Saved entries
• • • • •

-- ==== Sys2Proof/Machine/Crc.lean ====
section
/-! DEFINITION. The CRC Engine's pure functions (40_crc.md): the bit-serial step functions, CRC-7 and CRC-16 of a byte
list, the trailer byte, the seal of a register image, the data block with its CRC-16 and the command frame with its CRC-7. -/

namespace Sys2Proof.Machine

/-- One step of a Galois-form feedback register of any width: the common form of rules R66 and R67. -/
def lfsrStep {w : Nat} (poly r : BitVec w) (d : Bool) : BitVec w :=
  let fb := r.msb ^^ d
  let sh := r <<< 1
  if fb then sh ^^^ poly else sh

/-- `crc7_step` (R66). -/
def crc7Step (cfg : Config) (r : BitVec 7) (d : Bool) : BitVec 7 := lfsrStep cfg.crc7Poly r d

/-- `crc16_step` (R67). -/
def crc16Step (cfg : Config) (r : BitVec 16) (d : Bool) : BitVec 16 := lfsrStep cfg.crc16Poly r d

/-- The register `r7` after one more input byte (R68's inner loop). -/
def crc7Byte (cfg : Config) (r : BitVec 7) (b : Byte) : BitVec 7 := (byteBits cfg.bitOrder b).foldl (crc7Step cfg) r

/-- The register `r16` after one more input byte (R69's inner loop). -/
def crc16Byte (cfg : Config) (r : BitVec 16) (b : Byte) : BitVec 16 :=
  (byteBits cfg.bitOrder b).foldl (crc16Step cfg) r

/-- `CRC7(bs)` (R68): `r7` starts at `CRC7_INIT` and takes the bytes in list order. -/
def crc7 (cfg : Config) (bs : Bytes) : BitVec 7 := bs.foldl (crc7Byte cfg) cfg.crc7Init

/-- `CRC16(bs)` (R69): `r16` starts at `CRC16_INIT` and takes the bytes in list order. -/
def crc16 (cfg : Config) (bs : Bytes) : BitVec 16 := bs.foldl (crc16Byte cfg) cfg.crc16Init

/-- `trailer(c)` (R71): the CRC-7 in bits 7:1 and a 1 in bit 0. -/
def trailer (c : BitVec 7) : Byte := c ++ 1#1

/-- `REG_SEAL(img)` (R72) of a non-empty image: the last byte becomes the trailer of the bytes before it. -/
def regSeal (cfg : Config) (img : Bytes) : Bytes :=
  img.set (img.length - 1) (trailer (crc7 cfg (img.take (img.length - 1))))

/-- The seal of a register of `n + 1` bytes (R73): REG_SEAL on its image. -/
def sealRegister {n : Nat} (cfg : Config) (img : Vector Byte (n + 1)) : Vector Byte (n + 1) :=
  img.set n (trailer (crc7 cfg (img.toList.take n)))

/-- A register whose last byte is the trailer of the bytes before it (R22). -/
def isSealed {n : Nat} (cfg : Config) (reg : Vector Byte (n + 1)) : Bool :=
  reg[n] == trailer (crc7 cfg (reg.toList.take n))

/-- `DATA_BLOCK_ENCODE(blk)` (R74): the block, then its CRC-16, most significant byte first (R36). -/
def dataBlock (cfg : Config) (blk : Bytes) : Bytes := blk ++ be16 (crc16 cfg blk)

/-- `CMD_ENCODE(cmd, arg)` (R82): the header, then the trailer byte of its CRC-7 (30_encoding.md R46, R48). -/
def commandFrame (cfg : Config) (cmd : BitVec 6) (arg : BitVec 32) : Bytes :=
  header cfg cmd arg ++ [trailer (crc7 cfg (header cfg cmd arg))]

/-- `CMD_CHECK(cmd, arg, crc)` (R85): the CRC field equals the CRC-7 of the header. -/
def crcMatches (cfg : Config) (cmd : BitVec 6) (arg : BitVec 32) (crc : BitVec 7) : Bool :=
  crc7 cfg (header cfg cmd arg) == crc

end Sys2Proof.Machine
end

• • • • •

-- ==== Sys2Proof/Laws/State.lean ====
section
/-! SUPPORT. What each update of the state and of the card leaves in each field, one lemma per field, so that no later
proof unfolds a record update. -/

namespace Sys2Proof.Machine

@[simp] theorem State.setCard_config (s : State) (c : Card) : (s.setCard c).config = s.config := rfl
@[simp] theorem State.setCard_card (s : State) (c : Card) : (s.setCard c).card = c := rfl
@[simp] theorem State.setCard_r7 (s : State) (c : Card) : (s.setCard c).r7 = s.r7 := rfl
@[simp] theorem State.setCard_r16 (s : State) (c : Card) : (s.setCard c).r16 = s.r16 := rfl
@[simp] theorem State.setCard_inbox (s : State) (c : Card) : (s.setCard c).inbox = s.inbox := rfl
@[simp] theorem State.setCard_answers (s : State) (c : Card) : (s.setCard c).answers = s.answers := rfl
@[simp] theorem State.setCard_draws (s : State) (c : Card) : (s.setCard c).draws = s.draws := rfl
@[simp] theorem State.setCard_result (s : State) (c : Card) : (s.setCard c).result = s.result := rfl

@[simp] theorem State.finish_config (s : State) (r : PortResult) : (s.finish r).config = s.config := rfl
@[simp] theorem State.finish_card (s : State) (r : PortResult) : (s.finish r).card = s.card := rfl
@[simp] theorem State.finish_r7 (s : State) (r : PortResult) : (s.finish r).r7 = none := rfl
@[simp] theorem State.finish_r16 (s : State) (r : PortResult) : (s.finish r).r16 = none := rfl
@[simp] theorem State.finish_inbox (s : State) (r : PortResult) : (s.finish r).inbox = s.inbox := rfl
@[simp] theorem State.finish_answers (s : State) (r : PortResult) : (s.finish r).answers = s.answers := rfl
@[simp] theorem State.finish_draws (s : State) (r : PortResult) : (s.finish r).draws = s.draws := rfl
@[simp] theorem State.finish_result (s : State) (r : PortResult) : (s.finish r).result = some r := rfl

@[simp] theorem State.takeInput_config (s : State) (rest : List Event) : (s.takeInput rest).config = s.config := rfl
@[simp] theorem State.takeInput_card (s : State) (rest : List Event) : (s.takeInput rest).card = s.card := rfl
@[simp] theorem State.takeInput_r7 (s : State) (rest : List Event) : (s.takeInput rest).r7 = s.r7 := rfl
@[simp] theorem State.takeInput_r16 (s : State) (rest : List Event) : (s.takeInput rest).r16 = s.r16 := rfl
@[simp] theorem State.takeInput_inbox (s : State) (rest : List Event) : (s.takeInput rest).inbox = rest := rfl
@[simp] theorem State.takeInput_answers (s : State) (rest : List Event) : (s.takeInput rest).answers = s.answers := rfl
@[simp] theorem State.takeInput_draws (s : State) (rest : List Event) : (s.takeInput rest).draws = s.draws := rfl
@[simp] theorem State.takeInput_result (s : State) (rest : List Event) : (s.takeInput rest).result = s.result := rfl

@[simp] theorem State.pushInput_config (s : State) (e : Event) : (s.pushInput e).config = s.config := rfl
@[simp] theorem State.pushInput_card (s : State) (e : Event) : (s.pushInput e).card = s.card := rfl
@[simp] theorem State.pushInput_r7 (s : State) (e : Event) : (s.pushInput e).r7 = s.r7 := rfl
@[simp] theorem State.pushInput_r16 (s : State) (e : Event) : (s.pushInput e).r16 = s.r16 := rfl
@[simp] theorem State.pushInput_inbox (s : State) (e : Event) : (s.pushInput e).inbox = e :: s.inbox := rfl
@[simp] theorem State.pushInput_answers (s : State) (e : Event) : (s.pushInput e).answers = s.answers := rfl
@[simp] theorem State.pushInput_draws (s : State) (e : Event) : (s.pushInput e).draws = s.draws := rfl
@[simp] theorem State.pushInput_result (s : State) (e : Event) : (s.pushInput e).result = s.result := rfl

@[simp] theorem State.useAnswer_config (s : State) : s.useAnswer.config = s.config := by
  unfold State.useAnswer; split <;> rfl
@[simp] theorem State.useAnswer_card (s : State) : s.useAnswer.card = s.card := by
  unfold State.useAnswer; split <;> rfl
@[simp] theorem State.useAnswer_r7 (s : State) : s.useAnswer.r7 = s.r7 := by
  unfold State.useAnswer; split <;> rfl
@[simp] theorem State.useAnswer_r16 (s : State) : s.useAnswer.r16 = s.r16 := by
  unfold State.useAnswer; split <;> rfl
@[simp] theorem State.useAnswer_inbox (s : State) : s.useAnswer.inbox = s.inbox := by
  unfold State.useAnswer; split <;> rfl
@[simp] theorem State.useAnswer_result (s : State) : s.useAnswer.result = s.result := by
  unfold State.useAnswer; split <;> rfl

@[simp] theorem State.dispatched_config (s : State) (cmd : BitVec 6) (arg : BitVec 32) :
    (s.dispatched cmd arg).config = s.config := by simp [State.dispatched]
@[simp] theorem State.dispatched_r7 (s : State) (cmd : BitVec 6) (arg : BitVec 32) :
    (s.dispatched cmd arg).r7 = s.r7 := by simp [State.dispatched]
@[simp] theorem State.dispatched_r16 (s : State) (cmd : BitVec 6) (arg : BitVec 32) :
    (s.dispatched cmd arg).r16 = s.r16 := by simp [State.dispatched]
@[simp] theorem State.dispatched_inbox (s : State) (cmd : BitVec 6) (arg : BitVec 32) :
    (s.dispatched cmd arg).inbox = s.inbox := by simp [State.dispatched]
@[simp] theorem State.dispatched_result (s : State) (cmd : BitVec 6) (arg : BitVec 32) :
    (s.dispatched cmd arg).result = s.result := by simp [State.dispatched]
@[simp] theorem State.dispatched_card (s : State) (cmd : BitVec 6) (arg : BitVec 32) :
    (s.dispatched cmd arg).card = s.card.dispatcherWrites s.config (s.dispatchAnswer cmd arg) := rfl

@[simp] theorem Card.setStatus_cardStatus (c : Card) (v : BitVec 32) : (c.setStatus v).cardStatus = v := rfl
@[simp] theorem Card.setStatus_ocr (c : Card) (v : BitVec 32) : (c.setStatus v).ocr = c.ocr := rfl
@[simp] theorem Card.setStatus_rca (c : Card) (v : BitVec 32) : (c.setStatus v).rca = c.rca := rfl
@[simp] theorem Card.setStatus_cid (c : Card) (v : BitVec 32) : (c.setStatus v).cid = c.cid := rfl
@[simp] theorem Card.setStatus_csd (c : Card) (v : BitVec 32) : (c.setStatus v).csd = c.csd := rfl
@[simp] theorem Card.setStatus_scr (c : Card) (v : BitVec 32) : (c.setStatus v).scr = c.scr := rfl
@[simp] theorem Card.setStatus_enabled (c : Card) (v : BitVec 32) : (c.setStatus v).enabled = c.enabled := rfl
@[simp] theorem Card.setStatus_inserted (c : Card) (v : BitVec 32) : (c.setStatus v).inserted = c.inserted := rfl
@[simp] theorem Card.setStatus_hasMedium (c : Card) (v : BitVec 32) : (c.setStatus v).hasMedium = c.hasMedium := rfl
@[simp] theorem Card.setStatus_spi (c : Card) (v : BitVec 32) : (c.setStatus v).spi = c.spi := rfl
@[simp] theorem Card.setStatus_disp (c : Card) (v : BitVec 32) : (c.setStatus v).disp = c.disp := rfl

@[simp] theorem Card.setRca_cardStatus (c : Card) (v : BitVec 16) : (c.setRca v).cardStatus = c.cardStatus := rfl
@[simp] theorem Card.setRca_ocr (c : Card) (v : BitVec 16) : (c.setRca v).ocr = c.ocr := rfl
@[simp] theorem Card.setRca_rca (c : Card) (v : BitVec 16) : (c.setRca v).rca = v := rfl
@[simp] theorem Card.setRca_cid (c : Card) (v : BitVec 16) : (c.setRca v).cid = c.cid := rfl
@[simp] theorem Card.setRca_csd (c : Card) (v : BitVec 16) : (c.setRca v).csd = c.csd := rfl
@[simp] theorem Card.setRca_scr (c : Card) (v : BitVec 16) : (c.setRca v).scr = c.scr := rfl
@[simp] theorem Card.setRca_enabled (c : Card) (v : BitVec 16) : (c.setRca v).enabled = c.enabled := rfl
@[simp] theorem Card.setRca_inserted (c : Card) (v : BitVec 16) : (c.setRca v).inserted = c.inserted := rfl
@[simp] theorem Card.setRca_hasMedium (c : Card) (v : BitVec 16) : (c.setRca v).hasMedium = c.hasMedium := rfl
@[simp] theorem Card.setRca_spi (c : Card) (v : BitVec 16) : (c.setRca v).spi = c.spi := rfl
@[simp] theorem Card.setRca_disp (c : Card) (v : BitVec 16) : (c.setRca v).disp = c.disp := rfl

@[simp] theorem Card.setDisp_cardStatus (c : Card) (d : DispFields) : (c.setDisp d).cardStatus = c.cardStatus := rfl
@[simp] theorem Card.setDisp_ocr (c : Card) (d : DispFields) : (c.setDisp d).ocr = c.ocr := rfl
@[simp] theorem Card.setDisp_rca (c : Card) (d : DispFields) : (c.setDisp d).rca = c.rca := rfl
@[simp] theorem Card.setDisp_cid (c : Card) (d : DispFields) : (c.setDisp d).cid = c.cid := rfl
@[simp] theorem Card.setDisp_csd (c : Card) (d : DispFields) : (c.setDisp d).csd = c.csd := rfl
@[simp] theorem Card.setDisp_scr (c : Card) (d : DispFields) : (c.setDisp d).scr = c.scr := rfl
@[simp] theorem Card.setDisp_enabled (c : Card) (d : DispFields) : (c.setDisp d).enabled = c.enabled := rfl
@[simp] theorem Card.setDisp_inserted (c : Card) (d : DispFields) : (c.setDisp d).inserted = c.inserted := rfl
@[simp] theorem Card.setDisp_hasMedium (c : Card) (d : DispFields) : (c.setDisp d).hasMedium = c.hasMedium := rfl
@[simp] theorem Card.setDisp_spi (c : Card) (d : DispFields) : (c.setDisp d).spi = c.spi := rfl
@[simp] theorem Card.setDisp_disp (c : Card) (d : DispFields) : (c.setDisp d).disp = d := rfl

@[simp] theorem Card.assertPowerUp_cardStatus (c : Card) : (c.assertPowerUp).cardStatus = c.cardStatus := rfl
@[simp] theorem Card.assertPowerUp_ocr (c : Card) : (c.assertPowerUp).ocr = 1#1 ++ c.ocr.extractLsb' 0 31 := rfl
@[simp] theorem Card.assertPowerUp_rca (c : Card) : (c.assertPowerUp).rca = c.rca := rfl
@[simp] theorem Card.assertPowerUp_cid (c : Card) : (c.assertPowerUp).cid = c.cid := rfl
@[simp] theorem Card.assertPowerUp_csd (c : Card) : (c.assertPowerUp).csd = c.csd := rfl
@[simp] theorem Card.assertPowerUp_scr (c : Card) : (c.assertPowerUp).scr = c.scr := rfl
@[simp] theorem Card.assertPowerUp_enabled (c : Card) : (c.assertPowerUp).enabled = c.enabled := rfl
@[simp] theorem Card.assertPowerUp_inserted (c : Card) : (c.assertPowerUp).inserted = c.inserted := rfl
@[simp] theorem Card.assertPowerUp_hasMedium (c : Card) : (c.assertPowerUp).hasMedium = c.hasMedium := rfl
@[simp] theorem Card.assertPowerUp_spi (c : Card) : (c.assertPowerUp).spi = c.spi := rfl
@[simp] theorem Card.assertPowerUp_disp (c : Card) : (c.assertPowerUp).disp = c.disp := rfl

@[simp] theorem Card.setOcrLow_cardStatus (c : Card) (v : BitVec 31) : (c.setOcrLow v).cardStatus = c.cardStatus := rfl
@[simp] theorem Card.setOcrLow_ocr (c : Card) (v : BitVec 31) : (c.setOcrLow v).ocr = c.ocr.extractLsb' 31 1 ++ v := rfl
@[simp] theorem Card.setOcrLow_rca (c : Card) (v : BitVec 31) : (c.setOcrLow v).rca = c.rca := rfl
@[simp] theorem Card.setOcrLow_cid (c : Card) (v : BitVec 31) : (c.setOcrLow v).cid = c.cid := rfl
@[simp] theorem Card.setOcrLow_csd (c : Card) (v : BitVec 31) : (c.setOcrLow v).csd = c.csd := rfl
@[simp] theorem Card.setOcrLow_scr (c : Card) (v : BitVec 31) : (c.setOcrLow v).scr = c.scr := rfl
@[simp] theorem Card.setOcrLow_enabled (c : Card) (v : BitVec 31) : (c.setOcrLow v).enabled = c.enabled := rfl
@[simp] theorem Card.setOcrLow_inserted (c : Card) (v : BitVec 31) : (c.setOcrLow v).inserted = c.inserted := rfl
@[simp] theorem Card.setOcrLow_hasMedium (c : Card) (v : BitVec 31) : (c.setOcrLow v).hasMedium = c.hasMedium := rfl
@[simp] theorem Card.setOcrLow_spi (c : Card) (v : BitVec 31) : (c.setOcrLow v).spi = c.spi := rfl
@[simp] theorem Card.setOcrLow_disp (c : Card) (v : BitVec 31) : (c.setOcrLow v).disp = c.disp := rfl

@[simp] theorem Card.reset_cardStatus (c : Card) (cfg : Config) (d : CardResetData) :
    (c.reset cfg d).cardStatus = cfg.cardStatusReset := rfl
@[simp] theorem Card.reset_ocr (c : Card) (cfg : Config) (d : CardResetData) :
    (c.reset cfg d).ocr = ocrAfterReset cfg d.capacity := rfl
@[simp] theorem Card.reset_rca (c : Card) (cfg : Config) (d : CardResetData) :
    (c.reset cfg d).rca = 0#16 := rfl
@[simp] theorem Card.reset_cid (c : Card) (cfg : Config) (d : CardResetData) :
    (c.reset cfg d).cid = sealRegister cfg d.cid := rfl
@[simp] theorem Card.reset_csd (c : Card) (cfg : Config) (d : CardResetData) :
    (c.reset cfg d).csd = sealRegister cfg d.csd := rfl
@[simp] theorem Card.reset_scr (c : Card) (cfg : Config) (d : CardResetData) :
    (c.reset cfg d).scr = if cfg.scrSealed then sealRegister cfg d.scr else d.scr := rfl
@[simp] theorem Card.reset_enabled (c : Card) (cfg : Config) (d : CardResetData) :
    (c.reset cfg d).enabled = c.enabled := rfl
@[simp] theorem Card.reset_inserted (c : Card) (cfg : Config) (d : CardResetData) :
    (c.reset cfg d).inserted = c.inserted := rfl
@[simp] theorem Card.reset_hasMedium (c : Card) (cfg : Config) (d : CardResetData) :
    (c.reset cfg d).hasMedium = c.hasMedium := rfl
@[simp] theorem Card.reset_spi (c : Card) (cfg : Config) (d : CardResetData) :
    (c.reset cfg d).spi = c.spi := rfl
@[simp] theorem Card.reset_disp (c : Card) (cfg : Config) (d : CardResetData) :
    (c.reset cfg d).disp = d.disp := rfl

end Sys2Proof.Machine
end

• • • • •

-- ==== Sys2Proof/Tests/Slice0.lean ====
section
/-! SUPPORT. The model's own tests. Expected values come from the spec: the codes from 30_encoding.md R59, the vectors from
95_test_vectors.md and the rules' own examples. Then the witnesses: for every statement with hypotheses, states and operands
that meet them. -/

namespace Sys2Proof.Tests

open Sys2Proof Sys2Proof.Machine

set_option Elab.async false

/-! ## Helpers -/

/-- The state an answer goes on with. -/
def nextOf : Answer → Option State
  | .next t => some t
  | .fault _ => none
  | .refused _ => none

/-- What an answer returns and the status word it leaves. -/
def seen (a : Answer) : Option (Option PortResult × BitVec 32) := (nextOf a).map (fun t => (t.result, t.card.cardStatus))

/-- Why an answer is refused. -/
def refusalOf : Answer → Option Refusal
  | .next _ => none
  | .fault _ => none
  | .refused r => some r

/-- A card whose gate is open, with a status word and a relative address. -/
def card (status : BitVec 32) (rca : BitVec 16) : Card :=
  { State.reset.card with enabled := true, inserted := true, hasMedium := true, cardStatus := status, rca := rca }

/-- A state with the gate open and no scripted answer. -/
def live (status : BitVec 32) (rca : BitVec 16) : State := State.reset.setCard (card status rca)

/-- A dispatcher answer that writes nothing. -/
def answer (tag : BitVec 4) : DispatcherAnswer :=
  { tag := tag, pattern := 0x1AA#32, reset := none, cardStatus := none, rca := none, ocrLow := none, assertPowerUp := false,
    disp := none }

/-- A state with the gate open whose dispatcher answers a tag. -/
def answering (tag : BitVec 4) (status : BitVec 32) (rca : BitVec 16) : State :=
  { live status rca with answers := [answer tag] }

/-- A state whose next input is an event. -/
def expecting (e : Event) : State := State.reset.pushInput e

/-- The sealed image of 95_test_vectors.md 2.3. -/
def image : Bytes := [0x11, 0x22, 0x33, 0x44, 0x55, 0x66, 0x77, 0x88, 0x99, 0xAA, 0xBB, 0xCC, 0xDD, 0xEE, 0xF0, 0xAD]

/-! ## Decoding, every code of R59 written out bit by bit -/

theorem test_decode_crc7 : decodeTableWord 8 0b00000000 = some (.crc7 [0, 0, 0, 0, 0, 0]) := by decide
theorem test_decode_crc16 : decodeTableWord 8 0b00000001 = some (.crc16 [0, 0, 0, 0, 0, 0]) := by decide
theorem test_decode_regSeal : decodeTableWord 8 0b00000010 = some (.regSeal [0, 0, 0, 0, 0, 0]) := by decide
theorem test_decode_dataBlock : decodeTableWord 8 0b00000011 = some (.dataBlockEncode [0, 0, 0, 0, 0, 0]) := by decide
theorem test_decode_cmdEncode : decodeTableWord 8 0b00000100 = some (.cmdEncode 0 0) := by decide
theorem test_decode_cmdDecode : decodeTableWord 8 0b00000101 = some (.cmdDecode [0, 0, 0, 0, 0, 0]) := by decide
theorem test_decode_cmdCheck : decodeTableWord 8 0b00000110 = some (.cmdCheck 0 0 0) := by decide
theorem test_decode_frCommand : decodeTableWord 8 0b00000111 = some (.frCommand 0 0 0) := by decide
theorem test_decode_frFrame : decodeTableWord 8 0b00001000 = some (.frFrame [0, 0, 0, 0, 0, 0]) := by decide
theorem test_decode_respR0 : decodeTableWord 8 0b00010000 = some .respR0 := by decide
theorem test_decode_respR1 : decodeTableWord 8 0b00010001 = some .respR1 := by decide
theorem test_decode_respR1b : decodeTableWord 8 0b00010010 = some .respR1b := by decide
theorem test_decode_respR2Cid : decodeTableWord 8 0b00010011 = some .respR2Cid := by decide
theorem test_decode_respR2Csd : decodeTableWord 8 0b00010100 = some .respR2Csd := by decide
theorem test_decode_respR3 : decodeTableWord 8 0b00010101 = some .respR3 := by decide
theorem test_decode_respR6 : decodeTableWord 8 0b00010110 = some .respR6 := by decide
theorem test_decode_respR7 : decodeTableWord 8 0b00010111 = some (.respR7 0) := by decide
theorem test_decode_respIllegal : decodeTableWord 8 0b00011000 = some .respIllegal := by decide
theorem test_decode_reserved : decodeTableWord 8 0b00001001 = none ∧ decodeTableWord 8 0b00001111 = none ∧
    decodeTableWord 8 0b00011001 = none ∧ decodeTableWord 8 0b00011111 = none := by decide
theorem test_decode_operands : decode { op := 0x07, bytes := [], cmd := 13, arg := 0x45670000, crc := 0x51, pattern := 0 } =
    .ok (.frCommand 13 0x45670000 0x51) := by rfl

• • • • •

> _Work task_: Copy out each line of the data that holds the string "else".

> _Output for this exercise_:
  if fb then sh ^^^ poly else sh
    (c.reset cfg d).scr = if cfg.scrSealed then sealRegister cfg d.scr else d.scr := rfl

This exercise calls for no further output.